-- ==== Sys2Proof/Machine/Flags.lean ====
section
/-! DEFINITION. The flags and conditions the blocks derive from the state: zone presence, governing board, eligibility, in-band
and heat-fail tests, flow band, settle condition, permit, lamps, holding severity. -/
namespace Sys2Proof.Machine

/-- A record is present in zone z, index z - 1 (R17). -/
def State.presentInZone (s : State) (i : Nat) (r : BoardRecord) : Bool :=
  decide (s.zoneStart i ≤ s.leadDist r) && !s.trailAtLeast r (s.zoneEnd i)

/-! Fluxing. -/

/-- The spray is eligible (R33). -/
def State.sprayEligible (s : State) : Bool :=
  (s.line.state == .ready || s.line.state == .drain) &&
    (s.flux.status == .normal || (s.flux.status == .low && s.flux.mask))

/-- The opening threshold of a recipe row (R30). -/
def State.openingThreshold (s : State) (row : Row) : Nat := ((s.nozzle : Int) - s.P row 3 - s.flux.lv).toNat

/-- The closing threshold of a recipe row (R30). -/
def State.closingThreshold (s : State) (row : Row) : Nat := ((s.nozzle : Int) + s.P row 4 - s.flux.lv).toNat

/-! Heater loops; loop n has index n - 1. -/

/-- The context of a loop. -/
def State.loopCtx (s : State) (i : Nat) : LoopCtx := s.heat.loops.getD i {}

/-- The line calls for heat on a loop (R44). -/
def callsForHeat (st : LineState) (i : Nat) : Bool :=
  match st with
  | .idle | .service => false
  | .warmup | .ready | .drain => true
  | .stopped => i == 4

/-- The fault cause set is not empty (R45). -/
def Causes.any (c : Causes) : Bool := c.fault || c.silent || c.overtemp || c.latch

/-- The state of a loop: the first row of R45 whose condition holds. -/
def State.derivedLoopState (s : State) (i : Nat) : LoopState :=
  if s.K i 5 = 0 then .off
  else if (s.loopCtx i).causes.any then .fault
  else if (s.loopCtx i).manual.isSome then .manual
  else if callsForHeat s.line.state i then .active
  else .off

/-- The governing board of a zone: the oldest record with a recipe that is in the zone or within the lookahead of it (R52). -/
def State.governing (s : State) (i : Nat) : Option BoardRecord :=
  s.trk.track.find? fun r =>
    r.recipe.isSome && decide (s.zoneStart i - s.lookahead ≤ s.leadDist r) && !s.trailAtLeast r (s.zoneEnd i)

/-- No governing board, and the announce queue empty (R53). -/
def State.zoneFree (s : State) (i : Nat) : Bool := (s.governing i).isNone && s.trk.announces.isEmpty

/-- The condition under which a zone's idle timer counts (R53). -/
def State.idleCounts (s : State) (i : Nat) : Bool := (s.loopCtx i).state == .active && s.zoneFree i

/-- The idle timer has expired and stays at its limit (R53). -/
def State.idleExpired (s : State) (i : Nat) : Bool :=
  s.idleCounts i && decide (0 < s.idleDelayMs ∧ s.idleDelayMs ≤ (s.loopCtx i).idleTimer)

/-- The last temperature is present and within K4 of the target (R55). -/
def withinBand (c : LoopCtx) (band : Nat) : Bool :=
  match c.lastTemp with
  | none => false
  | some t => decide (-(band : Int) ≤ t - c.target ∧ t - c.target ≤ band)

/-- A loop is in band (R55). -/
def State.inBandNow (s : State) (i : Nat) : Bool :=
  let c := s.loopCtx i
  c.state == .active && decide (c.setpoint = c.target) && withinBand c (s.K i 4)

/-- The condition under which a loop's heat-fail timer counts (R57). -/
def State.heatFailCounts (s : State) (i : Nat) : Bool :=
  let c := s.loopCtx i
  c.state == .active && decide (c.duty = s.K i 2) &&
    (match c.lastTemp with
     | none => false
     | some t => decide (t < (c.target : Int) - s.K i 4)) &&
    decide (0 < s.heatFailMs)

/-! Pot. -/

/-- The off causes of the feeder (R79). -/
def State.feederOffCause (s : State) : Bool :=
  (s.line.state == .idle || s.line.state == .stopped || s.line.state == .service) ||
    (s.pot.sensor == .fault || s.pot.sensor == .silent)

/-- The wave gate is OPEN (R86). -/
def State.gateOpen (s : State) : Bool := s.pot.gateBoard.isSome

/-- The gate board: the oldest record with a recipe within its wave lead and tail of the wave (R86). -/
def State.gateRecord (s : State) : Option BoardRecord :=
  s.trk.track.find? fun r =>
    match r.recipe with
    | none => false
    | some row => decide (s.wavePosition - s.P row 12 ≤ s.leadDist r) && !s.trailAtLeast r (s.wavePosition + s.P row 13)

/-- A record in contact with the wave: an entry time and no dwell (R89, R91). -/
def inContact (r : BoardRecord) : Bool := r.waveEntry.isSome && r.dwell.isNone

/-- The pump command and whether it is forced: the first row of R87 whose condition holds. -/
def State.derivedPump (s : State) : Nat × Bool :=
  if s.pot.condCritical || s.pot.criticalRecord then (0, true)
  else if s.line.state = .service then (s.pot.manualPump.getD 0, false)
  else if s.line.state = .idle ∨ s.line.state = .stopped then (0, true)
  else if !s.heat.potMolten then (0, true)
  else
    match s.pot.gateBoard.bind fun t => (s.recordOf t).bind fun r => r.recipe with
    | some row => (s.P row 11, false)
    | none => (s.standbyDuty, false)

/-- The FEEDER command: the feeder drive outside SERVICE; in SERVICE the manual value, 0 while LEVEL_OVER is present (R92). -/
def State.derivedFeeder (s : State) : Nat :=
  if s.line.state = .service then (if s.pot.condOver then 0 else s.pot.manualFeeder.getD 0) else s.pot.feedDrive

/-! Exhaust. -/

/-- The line state source of fan demand (R96). -/
def lineDemandsFan (st : LineState) : Bool := st == .warmup || st == .ready || st == .drain || st == .stopped

/-- The manual source of fan demand (R96). -/
def State.manualDemandsFan (s : State) : Bool :=
  s.line.state == .service && (s.exh.manualFan.isSome || s.exh.srcHeater || s.exh.srcPump || s.exh.srcFeeder)

/-- Fan demand (R96). -/
def State.derivedDemand (s : State) : Bool :=
  lineDemandsFan s.line.state || s.exh.runOn.isSome || s.exh.valveOpen || s.manualDemandsFan

/-- The fan command (R99). -/
def State.derivedFan (s : State) : Nat :=
  if !s.exh.demand then 0
  else if s.line.state = .service then s.exh.manualFan.getD 1000
  else 1000

/-- The recovery level: the flow minimum plus the flow minimum div 20 (06, 6.1). -/
def State.recoveryLevel (s : State) : Nat := s.flowMin + s.flowMin / 20

/-- The band of the exhaust flow (R100). -/
def State.flowBand (s : State) : FlowBand :=
  match s.exh.flowSensor, s.exh.flow with
  | .good, some v => if v < s.flowMin then .low else if v < s.recoveryLevel then .margin else .recovered
  | _, _ => .low

/-- The flow-low timer counts and can expire: demand ON, band LOW, the supervision enabled, and the expiry of stage 2 not yet
taken (R101, R102). A limit raised after that expiry does not set the timer going again: DESIGN CHOICE (log entry 38), unsafe. -/
def State.flowCounts (s : State) : Bool :=
  s.exh.demand && s.flowBand == .low && decide (0 < s.flowLowMs) && !s.exh.lossTaken

/-! Alarms and line. -/

/-- The record holds a severity (R115). -/
def holdsSeverity (r : AlarmRecord) : Bool := !r.masked

/-- The alarm records that hold, LIST_FULL included (R115). -/
def Alarm.holders (a : Alarm) : List AlarmRecord := (a.records ++ a.listFull.toList).filter holdsSeverity

/-- The higher of two severities (R121). -/
def maxSeverity (a b : Severity) : Severity := if severityNum a < severityNum b then b else a

/-- The highest severity of a list of records, or none (R115). -/
def highestSeverity : List AlarmRecord → Option Severity
  | [] => none
  | r :: rest =>
    match highestSeverity rest with
    | none => some r.severity
    | some sv => some (maxSeverity r.severity sv)

/-- The holding severity (R115). -/
def Alarm.holdingNow (a : Alarm) : Option Severity := highestSeverity a.holders

/-- Whether any record of severity WARN holds (R115). -/
def Alarm.warnNow (a : Alarm) : Bool := a.holders.any fun r => r.severity == .warn

/-- The holding severity is below DRAIN, or none (R127, R128). -/
def belowDrain (h : Option Severity) : Bool :=
  match h with
  | none | some .note | some .warn => true
  | some .drain | some .stop => false

/-- The settle condition of WARMUP (R128). -/
def State.settleHolds (s : State) : Bool :=
  s.line.state == .warmup &&
    ((List.range 5).all fun i => s.K i 5 == 0 || (s.loopCtx i).inBand) &&
    s.heat.potMolten &&
    (match s.pot.level with
     | none => false
     | some v => decide (s.levelLow < v)) &&
    belowDrain s.line.holding

/-- The entry gap behind the newest record is open (R131). -/
def State.gapOpen (s : State) : Bool :=
  match s.trk.track.getLast? with
  | none => true
  | some r => s.trailAtLeast r s.entryGap

/-- The entry permit (R131). -/
def State.permitNow (s : State) : Bool :=
  s.line.state == .ready && decide (s.trk.track.length < Config.trackCapacity) && s.gapOpen && !s.line.changeover

/-- The prospective recipe (R132). -/
def State.prospective (s : State) : Option Row :=
  match s.trk.announces with
  | a :: _ => some a.row
  | [] => if s.unannouncedPolicy = 0 ∧ s.rowDefined 0 then some 0 else none

/-- The first part of the release condition: no record untrailed or short of zone 4's end (R133). -/
def State.zonesClear (s : State) : Bool := s.trk.track.all fun r => s.trailAtLeast r (s.zoneEnd 3)

/-- The second part: every enabled zone loop in band, and at the head announce's target when P comes from it (R133). -/
def State.zonesReady (s : State) (p : Row) : Bool :=
  (List.range 4).all fun i =>
    s.K i 5 == 0 ||
      ((s.loopCtx i).inBand && (s.trk.announces.isEmpty || (s.loopCtx i).target == s.P p (6 + i)))

/-- LAMP_G (R135). -/
def lampGreen (st : LineState) : Lamp :=
  match st with
  | .ready => .steady | .warmup => .blinking | _ => .off

/-- LAMP_A (R135). -/
def lampAmber (st : LineState) (warn : Bool) : Lamp := if st = .drain then .blinking else if warn then .steady else .off

/-- LAMP_R (R135). -/
def lampRed (st : LineState) (h : Option Severity) : Lamp :=
  if st = .stopped then .steady else if st = .idle ∧ h = some .stop then .blinking else .off

/-- Whether a lamp is on at this moment: a blinking lamp for the first 500 ms after each second timer expiry (R135). Between
device reset and the first expiry the reset counts as one: DESIGN CHOICE (log entry 40), unsafe. -/
def State.lampOn (s : State) (l : Lamp) : Bool :=
  match l with
  | .off => false
  | .steady => true
  | .blinking => decide (s.line.second < 500)

end Sys2Proof.Machine
end

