-- ==== Sys2Proof/Certificates/Slice0/Obligations.lean ====
section
/-! DEFINITION. The statements for the provers. In `exec c s = .next (settle x)`, x is the state the commanded block itself leaves,
written out from its rules, and settle takes the internal events that x holds (log entry 3); EventsLeaveStill says what those
events cannot change. A directive command is stated under Accepts: its request is taken (R149, R152, R170). -/
open Sys2Proof Sys2Proof.Machine Sys2Proof.Safety

/-! What several statements read. -/

/-- A record's trail is known and has travelled at least d tenths from its capture to a position (R1). -/
def beyond (p : Pos) (r : BoardRecord) (d : Nat) : Bool :=
  match r.trail with
  | none => false
  | some q => decide (d ≤ (p - q).toNat)

/-- A record governs a zone, index z - 1 (R52): it has a recipe, its lead is within the lookahead L14 of the zone's start or past it,
and its trail is short of the zone's end. -/
def governs (s : State) (i : Nat) (r : BoardRecord) : Bool :=
  r.recipe.isSome && decide (s.L (4 + i) - s.L 14 ≤ (s.trk.position - r.lead).toNat) && !beyond s.trk.position r (s.L (8 + i))

/-- A zone has no governing board, and the announce queue is empty (R53). -/
def zoneEmpty (s : State) (i : Nat) : Bool := !(s.trk.track.any (governs s i)) && s.trk.announces.isEmpty

/-- A loop at its maximum duty falls short of its band, with a heat-fail time above 0 (R57). -/
def fallsShort (s : State) (i : Nat) : Bool :=
  let c := s.loopCtx i
  c.state == .active && c.duty == s.K i 2 && decide (0 < s.L 26) &&
    (match c.lastTemp with
    | none => false
    | some T => decide (T < (c.target : Int) - s.K i 4))

/-- The exhaust flow is LOW (R100): no good value, or one below the minimum. -/
def flowLow (s : State) : Bool :=
  match (if s.exh.flowSensor = .good then s.exh.flow else none) with
  | none => true
  | some v => decide (v < s.L 36)

/-- The settle condition of WARMUP (R128). -/
def settleCondition (s : State) : Bool :=
  s.line.state == .warmup && ([0, 1, 2, 3, 4].all fun i => s.K i 5 == 0 || (s.loopCtx i).inBand) && s.heat.potMolten &&
    (s.pot.level.any fun v => decide (s.L 27 < v)) && s.line.holding != some .drain && s.line.holding != some .stop

/-! One step. -/

/-- A step takes the command at the front of the queue and is its meaning with the queue's rest (the model's form of the block;
log entry 21). -/
def Obligations.StepTakesFrontCommand : Prop :=
  ∀ (c : Instr) (rest : List Instr) (s : State),
    step { s with pending := c :: rest } = exec c { s with pending := rest }

/-- One millisecond on a timer with a limit (R2): it stops there; with a limit of 0 it never expires, and it counts on modulo 2^32
(the model's choice, log entry 13). -/
def oneOn (limit t : Nat) : Nat := if limit = 0 then (t + 1) % 4294967296 else min limit (t + 1)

+++++

- [Directions]
Would you copy, unchanged, the stretch of the records above that begins at the line containing "(R127, R128). -/" and ends at the line containing "open (R131). -/", and only that?

- [Answer box]
/-- The holding severity is below DRAIN, or none (R127, R128). -/
def belowDrain (h : Option Severity) : Bool :=
  match h with
  | none | some .note | some .warn => true
  | some .drain | some .stop => false

/-- The settle condition of WARMUP (R128). -/
def State.settleHolds (s : State) : Bool :=
  s.line.state == .warmup &&
    ((List.range 5).all fun i => s.K i 5 == 0 || (s.loopCtx i).inBand) &&
    s.heat.potMolten &&
    (match s.pot.level with
     | none => false
     | some v => decide (s.levelLow < v)) &&
    belowDrain s.line.holding

/-- The entry gap behind the newest record is open (R131). -/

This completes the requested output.